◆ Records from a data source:
○ ○ ○ ○ ○ ○ ○

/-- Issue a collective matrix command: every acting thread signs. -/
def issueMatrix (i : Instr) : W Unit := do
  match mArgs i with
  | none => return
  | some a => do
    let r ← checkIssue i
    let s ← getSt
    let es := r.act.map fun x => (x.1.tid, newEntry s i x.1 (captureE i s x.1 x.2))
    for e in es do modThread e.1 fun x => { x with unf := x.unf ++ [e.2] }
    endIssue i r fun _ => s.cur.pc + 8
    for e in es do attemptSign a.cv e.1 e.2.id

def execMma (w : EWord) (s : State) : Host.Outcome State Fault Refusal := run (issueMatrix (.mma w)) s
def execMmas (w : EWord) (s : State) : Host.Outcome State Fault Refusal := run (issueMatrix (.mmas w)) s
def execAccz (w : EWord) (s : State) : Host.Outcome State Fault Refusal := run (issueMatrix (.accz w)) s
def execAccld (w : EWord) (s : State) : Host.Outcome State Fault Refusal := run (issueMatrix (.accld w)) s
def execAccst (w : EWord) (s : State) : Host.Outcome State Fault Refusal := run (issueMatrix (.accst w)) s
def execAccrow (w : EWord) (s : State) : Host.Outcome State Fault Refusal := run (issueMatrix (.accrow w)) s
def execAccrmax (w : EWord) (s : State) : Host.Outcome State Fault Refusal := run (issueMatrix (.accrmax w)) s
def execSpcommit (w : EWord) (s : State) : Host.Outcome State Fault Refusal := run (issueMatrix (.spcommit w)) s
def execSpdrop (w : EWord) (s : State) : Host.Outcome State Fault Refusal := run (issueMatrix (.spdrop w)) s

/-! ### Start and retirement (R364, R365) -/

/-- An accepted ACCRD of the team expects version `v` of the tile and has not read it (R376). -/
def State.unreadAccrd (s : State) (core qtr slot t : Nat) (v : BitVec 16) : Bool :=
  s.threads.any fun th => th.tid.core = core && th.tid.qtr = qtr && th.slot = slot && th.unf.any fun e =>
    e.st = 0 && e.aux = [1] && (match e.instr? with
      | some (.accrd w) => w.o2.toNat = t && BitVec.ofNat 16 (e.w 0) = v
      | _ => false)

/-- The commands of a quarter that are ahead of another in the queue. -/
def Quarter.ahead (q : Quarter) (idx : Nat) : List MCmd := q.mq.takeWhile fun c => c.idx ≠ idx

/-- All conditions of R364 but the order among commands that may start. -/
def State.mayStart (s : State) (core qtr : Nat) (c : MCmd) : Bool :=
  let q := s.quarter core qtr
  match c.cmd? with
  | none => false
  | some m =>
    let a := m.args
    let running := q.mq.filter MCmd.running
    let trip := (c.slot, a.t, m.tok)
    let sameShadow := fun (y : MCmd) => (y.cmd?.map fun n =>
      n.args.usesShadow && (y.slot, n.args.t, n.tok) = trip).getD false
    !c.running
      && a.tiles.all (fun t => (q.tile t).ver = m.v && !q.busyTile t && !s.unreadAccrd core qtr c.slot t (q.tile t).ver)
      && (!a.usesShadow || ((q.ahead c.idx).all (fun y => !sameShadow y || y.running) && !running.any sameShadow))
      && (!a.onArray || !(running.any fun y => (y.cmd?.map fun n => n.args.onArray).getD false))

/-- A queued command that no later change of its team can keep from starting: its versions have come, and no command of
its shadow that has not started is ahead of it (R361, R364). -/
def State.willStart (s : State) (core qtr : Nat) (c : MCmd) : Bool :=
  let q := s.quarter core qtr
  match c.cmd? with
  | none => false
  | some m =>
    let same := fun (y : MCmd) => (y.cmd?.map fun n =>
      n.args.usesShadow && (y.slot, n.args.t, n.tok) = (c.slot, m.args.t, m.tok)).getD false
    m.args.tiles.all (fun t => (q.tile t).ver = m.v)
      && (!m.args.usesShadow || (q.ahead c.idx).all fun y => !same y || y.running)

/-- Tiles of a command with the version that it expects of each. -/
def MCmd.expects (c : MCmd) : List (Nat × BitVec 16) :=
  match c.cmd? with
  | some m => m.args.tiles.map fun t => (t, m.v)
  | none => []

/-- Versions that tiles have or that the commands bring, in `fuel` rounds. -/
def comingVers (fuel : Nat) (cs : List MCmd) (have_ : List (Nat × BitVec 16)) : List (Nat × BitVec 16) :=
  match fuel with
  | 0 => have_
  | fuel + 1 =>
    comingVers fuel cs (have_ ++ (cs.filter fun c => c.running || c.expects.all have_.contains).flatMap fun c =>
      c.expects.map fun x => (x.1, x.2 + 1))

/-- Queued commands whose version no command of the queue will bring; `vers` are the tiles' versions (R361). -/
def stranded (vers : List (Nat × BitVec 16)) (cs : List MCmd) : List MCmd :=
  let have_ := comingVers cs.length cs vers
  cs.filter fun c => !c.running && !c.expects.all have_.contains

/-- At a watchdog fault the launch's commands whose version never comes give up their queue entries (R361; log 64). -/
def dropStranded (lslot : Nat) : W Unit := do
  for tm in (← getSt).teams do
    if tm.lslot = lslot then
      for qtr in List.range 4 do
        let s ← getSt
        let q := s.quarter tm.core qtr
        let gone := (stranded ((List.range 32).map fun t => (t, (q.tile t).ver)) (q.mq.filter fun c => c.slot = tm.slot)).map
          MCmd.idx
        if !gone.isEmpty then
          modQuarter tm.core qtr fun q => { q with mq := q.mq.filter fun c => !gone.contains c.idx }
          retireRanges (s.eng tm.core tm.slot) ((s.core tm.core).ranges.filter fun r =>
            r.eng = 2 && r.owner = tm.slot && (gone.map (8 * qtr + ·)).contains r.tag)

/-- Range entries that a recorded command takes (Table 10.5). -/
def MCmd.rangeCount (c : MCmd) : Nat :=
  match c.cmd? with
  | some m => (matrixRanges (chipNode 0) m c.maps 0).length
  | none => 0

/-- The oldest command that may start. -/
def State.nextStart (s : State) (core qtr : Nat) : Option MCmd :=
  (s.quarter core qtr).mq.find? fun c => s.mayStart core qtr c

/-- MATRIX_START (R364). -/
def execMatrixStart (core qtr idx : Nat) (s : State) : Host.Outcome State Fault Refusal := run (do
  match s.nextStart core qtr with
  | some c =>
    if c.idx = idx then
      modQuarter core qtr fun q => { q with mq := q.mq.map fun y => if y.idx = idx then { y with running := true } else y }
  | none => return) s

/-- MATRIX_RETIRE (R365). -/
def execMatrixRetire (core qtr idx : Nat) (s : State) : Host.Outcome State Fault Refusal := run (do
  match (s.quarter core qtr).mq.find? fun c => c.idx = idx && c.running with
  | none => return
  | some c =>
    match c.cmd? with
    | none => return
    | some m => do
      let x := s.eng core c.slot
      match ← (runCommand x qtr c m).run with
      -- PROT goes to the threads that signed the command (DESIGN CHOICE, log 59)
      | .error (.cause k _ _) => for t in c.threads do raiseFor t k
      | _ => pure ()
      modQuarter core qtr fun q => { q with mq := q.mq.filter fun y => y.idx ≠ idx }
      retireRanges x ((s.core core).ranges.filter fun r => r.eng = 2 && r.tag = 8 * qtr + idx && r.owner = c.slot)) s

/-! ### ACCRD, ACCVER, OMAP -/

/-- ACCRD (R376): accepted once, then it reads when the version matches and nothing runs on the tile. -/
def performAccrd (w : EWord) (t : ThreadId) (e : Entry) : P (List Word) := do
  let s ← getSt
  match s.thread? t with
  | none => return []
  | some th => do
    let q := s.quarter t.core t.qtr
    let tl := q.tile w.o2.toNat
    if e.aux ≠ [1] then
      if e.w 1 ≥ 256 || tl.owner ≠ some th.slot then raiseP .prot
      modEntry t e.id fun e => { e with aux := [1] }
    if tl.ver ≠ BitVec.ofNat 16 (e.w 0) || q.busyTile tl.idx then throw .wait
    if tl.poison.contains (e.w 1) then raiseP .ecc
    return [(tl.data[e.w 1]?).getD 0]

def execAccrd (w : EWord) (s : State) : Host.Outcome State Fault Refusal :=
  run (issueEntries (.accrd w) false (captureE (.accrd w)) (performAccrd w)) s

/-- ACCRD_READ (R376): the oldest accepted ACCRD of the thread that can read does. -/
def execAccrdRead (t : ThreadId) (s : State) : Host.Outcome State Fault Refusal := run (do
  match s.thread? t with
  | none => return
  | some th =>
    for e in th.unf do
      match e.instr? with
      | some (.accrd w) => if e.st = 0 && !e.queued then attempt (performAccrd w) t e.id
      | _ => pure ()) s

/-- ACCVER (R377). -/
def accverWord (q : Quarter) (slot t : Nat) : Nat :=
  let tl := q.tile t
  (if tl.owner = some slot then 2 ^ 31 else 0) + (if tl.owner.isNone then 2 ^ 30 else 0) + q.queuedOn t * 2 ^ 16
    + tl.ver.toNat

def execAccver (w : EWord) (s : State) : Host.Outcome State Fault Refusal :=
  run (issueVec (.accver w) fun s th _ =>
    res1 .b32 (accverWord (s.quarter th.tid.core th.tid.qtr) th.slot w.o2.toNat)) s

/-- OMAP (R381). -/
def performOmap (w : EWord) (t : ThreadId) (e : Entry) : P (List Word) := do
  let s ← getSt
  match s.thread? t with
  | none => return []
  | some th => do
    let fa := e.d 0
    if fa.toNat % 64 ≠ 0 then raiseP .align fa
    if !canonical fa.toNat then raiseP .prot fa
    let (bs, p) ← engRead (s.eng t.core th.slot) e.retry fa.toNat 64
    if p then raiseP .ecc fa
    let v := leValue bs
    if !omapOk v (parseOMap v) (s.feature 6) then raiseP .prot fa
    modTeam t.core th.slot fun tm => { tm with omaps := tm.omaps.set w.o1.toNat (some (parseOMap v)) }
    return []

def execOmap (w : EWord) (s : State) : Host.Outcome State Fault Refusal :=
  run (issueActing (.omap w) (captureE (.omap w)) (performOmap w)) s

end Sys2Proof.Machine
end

○ ○ ○ ○ ○ ○ ○

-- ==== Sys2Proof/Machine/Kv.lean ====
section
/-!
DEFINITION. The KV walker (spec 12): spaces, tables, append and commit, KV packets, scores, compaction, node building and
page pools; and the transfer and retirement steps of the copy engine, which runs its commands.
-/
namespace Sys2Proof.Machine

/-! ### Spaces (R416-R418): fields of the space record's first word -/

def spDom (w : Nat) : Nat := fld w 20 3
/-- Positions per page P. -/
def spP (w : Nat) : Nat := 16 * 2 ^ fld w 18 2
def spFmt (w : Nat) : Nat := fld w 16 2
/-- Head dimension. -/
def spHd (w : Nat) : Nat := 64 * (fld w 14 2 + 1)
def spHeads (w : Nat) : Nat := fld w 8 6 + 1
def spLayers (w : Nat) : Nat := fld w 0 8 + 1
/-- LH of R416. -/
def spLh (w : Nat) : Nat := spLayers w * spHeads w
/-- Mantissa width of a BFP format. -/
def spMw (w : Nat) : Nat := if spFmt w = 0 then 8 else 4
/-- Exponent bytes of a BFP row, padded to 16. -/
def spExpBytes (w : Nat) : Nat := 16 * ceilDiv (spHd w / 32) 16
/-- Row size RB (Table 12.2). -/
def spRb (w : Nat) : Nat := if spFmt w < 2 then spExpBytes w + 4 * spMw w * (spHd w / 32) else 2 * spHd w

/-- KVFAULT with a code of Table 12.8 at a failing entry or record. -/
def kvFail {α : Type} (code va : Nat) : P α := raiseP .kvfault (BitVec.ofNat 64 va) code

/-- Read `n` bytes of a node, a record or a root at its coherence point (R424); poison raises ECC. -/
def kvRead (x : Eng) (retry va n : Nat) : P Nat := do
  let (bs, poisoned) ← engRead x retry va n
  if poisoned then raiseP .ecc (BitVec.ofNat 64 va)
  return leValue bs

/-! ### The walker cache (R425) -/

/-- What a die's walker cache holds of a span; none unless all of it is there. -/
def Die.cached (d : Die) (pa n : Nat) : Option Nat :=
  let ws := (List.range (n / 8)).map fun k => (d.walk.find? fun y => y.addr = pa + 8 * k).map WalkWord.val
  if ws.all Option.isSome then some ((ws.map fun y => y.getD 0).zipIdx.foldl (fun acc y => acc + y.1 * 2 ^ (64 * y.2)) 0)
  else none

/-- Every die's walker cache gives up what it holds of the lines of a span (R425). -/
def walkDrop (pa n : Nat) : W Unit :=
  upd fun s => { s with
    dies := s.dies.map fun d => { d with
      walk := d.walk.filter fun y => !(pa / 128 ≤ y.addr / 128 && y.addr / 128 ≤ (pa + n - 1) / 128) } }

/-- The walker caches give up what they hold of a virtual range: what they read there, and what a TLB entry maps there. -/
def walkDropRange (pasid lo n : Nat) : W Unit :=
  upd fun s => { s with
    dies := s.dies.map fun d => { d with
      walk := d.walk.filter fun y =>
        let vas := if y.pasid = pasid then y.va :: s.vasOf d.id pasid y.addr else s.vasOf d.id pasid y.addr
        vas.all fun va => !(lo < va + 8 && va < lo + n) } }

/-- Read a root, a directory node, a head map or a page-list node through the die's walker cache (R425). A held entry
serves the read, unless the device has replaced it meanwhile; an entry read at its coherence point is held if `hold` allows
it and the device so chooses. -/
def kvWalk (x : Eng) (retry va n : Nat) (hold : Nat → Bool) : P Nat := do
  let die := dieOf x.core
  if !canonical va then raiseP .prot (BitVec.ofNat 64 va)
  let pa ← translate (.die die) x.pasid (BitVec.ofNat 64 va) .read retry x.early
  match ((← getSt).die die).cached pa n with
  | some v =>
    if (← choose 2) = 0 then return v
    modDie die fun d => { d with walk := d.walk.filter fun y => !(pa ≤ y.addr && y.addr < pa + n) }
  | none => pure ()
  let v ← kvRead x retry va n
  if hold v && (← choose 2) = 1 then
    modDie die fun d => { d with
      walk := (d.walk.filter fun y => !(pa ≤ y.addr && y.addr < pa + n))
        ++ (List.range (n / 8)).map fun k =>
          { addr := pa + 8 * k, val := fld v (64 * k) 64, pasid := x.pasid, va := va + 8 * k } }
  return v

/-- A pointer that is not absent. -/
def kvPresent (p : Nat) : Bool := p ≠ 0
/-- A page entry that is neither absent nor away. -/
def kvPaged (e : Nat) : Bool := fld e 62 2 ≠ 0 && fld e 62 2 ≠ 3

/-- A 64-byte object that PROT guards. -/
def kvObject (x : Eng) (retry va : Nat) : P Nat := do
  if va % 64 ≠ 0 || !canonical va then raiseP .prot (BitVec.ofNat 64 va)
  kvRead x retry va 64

○ ○ ○ ○ ○ ○ ○

◆ Your instructions:
Each line above from the one with "fun t => (t, m.v)" up to and including the one with "(Table 10.5). -/" must be set down exactly, and no line outside that span may appear.

◆ Task output:
  | some m => m.args.tiles.map fun t => (t, m.v)
  | none => []

/-- Versions that tiles have or that the commands bring, in `fuel` rounds. -/
def comingVers (fuel : Nat) (cs : List MCmd) (have_ : List (Nat × BitVec 16)) : List (Nat × BitVec 16) :=
  match fuel with
  | 0 => have_
  | fuel + 1 =>
    comingVers fuel cs (have_ ++ (cs.filter fun c => c.running || c.expects.all have_.contains).flatMap fun c =>
      c.expects.map fun x => (x.1, x.2 + 1))

/-- Queued commands whose version no command of the queue will bring; `vers` are the tiles' versions (R361). -/
def stranded (vers : List (Nat × BitVec 16)) (cs : List MCmd) : List MCmd :=
  let have_ := comingVers cs.length cs vers
  cs.filter fun c => !c.running && !c.expects.all have_.contains

/-- At a watchdog fault the launch's commands whose version never comes give up their queue entries (R361; log 64). -/
def dropStranded (lslot : Nat) : W Unit := do
  for tm in (← getSt).teams do
    if tm.lslot = lslot then
      for qtr in List.range 4 do
        let s ← getSt
        let q := s.quarter tm.core qtr
        let gone := (stranded ((List.range 32).map fun t => (t, (q.tile t).ver)) (q.mq.filter fun c => c.slot = tm.slot)).map
          MCmd.idx
        if !gone.isEmpty then
          modQuarter tm.core qtr fun q => { q with mq := q.mq.filter fun c => !gone.contains c.idx }
          retireRanges (s.eng tm.core tm.slot) ((s.core tm.core).ranges.filter fun r =>
            r.eng = 2 && r.owner = tm.slot && (gone.map (8 * qtr + ·)).contains r.tag)

/-- Range entries that a recorded command takes (Table 10.5). -/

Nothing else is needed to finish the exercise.